RECORDS FOR PROCESSING section start
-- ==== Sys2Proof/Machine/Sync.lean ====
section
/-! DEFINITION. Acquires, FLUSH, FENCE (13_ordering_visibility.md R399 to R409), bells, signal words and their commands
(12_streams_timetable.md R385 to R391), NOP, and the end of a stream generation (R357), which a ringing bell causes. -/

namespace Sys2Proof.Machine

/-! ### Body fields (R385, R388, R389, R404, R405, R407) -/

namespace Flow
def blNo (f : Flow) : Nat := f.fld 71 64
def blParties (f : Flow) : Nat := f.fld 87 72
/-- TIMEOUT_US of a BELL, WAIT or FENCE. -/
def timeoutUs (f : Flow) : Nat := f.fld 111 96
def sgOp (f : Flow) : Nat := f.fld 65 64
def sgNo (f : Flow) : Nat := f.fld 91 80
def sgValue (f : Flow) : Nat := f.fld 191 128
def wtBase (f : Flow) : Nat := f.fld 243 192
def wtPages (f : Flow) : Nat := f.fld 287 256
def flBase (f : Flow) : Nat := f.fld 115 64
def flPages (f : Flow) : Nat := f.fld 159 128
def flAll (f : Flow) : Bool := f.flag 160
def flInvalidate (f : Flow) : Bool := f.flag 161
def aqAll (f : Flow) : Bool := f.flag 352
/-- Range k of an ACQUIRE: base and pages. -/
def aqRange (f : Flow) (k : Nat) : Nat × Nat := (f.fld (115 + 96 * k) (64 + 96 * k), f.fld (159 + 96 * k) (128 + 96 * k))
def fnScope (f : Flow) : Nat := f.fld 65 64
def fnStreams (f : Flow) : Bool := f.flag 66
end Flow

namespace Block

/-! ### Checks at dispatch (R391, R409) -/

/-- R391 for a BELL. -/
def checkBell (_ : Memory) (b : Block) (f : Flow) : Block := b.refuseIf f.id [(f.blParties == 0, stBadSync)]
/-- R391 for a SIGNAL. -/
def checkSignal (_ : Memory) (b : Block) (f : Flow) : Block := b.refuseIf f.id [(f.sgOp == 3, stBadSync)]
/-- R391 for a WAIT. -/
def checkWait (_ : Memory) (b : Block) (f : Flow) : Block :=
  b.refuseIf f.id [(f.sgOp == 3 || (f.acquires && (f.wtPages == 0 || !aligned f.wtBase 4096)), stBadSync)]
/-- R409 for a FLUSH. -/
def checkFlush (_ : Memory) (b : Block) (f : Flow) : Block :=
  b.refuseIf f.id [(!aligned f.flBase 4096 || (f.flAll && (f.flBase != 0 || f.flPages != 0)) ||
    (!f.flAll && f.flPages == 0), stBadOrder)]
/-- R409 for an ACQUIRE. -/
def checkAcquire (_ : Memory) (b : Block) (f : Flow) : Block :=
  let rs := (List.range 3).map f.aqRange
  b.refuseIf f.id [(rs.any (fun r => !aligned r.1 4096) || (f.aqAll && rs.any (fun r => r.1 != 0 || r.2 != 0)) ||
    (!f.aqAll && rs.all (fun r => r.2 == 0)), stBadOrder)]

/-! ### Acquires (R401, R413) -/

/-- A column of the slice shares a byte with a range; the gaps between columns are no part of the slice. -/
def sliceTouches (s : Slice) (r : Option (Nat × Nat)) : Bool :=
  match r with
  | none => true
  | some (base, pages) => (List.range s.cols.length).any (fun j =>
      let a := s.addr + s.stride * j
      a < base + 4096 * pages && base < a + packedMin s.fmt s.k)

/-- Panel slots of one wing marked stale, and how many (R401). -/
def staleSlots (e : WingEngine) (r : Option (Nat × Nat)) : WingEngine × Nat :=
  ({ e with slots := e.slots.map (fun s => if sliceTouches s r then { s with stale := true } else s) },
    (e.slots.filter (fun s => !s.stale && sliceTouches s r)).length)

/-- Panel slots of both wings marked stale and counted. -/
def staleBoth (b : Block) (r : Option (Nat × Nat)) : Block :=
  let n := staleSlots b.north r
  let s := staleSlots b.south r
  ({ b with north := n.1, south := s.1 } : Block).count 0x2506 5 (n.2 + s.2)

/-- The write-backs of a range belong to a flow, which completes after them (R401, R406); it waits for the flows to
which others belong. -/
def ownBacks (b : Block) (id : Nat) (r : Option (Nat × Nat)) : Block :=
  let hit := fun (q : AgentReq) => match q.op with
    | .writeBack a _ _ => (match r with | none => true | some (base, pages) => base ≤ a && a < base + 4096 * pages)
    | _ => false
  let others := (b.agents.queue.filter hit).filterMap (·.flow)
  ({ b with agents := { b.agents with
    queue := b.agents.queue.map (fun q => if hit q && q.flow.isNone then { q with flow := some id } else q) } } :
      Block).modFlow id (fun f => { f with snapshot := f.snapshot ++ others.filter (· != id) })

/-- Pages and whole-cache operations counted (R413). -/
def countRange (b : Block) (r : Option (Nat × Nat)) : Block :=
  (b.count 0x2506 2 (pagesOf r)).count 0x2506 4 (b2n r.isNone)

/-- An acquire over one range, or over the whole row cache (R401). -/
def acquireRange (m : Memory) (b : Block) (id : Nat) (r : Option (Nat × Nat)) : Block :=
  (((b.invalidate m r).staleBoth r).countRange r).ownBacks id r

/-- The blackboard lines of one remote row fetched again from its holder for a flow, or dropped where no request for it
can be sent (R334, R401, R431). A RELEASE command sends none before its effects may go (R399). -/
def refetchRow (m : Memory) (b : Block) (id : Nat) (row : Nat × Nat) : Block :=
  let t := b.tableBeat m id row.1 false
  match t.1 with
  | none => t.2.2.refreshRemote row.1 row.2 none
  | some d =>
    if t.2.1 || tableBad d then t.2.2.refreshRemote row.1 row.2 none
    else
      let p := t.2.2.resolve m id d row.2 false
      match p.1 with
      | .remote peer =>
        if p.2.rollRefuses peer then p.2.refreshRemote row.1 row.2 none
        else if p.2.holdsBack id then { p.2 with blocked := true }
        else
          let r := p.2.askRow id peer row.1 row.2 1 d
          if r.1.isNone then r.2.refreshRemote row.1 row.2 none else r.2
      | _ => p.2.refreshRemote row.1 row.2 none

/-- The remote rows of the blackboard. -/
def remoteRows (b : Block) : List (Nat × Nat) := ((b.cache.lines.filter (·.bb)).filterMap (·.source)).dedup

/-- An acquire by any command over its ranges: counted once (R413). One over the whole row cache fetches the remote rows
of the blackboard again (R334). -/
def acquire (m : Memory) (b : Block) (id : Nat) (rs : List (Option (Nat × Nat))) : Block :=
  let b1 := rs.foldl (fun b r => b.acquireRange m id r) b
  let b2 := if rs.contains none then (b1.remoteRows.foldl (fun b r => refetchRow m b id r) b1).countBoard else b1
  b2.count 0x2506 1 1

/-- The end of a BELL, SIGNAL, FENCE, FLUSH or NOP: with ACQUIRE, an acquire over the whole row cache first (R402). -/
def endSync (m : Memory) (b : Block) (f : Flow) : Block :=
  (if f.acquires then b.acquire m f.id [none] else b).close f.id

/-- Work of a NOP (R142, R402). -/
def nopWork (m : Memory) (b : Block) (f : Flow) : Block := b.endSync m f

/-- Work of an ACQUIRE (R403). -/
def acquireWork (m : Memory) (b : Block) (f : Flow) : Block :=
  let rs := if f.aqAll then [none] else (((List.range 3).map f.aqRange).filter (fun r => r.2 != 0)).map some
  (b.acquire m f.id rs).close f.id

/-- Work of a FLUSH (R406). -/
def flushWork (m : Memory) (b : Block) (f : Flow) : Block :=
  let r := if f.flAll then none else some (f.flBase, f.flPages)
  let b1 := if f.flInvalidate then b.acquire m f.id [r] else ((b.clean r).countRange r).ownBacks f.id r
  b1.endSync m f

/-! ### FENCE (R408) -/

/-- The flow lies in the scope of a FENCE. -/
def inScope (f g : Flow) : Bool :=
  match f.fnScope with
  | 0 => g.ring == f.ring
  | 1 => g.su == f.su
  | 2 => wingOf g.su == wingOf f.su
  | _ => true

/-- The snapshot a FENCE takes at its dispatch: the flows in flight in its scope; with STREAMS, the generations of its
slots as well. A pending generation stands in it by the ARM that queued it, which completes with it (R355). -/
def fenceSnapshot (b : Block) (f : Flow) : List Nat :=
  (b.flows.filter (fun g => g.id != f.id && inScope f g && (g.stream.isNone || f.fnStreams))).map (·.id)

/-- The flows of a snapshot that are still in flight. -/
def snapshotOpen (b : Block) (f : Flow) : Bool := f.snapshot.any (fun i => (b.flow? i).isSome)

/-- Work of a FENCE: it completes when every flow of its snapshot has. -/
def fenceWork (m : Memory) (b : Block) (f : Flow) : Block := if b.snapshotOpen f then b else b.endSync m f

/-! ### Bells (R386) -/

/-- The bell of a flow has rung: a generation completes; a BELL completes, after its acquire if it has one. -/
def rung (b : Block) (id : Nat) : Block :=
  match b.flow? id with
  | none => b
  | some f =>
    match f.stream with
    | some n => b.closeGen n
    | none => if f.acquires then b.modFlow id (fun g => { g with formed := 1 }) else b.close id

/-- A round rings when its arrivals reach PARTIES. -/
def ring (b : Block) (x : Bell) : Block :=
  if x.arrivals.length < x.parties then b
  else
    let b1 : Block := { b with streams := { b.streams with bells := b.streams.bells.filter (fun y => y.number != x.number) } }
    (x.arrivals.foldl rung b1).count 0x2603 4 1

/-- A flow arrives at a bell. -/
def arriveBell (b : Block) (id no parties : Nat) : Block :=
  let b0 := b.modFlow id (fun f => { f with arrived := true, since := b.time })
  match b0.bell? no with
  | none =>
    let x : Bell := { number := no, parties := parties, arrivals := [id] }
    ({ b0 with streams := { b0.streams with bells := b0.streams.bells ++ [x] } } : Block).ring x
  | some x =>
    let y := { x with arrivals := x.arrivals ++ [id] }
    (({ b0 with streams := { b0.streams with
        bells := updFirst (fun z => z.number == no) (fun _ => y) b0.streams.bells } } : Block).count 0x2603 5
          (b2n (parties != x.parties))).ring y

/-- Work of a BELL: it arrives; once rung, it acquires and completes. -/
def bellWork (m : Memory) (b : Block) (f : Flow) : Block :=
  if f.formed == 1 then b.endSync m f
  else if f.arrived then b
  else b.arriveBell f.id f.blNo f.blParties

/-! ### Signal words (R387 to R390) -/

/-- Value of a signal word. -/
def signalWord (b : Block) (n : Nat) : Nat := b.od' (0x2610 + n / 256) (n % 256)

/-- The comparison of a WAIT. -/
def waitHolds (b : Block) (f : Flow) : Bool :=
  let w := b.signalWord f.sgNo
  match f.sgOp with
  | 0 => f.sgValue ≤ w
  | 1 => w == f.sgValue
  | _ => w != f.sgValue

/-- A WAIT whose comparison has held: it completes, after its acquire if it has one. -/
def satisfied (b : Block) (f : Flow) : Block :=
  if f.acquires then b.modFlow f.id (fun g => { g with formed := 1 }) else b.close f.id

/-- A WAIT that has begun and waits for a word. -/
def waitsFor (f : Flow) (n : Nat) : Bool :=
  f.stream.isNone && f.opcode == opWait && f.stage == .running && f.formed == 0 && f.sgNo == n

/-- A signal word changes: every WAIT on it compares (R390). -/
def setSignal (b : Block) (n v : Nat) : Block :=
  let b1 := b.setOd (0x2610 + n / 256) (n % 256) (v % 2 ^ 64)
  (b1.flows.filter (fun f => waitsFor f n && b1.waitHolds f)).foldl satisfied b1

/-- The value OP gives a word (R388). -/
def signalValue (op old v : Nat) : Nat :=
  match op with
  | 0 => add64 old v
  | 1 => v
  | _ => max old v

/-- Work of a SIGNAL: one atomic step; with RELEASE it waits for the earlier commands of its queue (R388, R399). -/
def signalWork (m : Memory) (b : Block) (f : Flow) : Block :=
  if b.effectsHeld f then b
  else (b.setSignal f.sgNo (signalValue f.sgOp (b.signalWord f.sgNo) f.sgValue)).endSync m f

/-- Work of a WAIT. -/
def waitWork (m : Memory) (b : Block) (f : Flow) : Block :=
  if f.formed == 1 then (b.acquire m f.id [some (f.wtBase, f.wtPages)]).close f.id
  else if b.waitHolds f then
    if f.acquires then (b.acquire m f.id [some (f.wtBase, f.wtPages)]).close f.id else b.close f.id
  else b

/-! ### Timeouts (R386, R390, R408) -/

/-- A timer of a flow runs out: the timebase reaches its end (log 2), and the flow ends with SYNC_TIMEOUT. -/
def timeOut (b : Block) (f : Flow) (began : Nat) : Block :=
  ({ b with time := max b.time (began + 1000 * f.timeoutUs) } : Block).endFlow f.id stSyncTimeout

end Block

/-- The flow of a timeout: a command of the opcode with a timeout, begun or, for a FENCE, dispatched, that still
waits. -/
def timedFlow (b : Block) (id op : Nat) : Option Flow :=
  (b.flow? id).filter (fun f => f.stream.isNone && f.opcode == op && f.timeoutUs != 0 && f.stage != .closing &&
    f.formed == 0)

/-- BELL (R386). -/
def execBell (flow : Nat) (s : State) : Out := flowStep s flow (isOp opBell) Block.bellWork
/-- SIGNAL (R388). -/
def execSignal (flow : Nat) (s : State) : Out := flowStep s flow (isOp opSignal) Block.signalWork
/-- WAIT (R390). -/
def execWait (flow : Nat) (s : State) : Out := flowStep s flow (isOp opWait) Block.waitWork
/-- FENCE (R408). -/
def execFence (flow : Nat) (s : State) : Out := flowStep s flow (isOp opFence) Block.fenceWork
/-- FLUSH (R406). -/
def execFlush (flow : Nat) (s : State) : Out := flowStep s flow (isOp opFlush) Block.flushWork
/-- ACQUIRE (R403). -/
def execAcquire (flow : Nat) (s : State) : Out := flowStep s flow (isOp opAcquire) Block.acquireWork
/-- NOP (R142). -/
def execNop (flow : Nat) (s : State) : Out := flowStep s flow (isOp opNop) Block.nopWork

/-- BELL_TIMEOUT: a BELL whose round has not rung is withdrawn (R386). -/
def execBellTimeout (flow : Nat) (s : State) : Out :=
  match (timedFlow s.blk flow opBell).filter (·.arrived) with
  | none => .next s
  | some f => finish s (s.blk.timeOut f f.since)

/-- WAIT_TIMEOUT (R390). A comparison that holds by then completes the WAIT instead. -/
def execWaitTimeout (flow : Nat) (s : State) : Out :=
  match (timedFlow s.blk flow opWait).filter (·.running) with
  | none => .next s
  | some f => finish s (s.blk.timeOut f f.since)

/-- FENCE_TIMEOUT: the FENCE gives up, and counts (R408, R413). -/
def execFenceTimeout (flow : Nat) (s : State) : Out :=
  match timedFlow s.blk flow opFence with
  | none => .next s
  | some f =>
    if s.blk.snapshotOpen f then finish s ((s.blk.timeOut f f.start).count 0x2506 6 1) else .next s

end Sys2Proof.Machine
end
RECORDS FOR PROCESSING section end
PROBLEM STATEMENT =
Where a line above contains the string "flight", copy that line.

EXERCISE RESPONSE =
/-- The snapshot a FENCE takes at its dispatch: the flows in flight in its scope; with STREAMS, the generations of its
/-- The flows of a snapshot that are still in flight. -/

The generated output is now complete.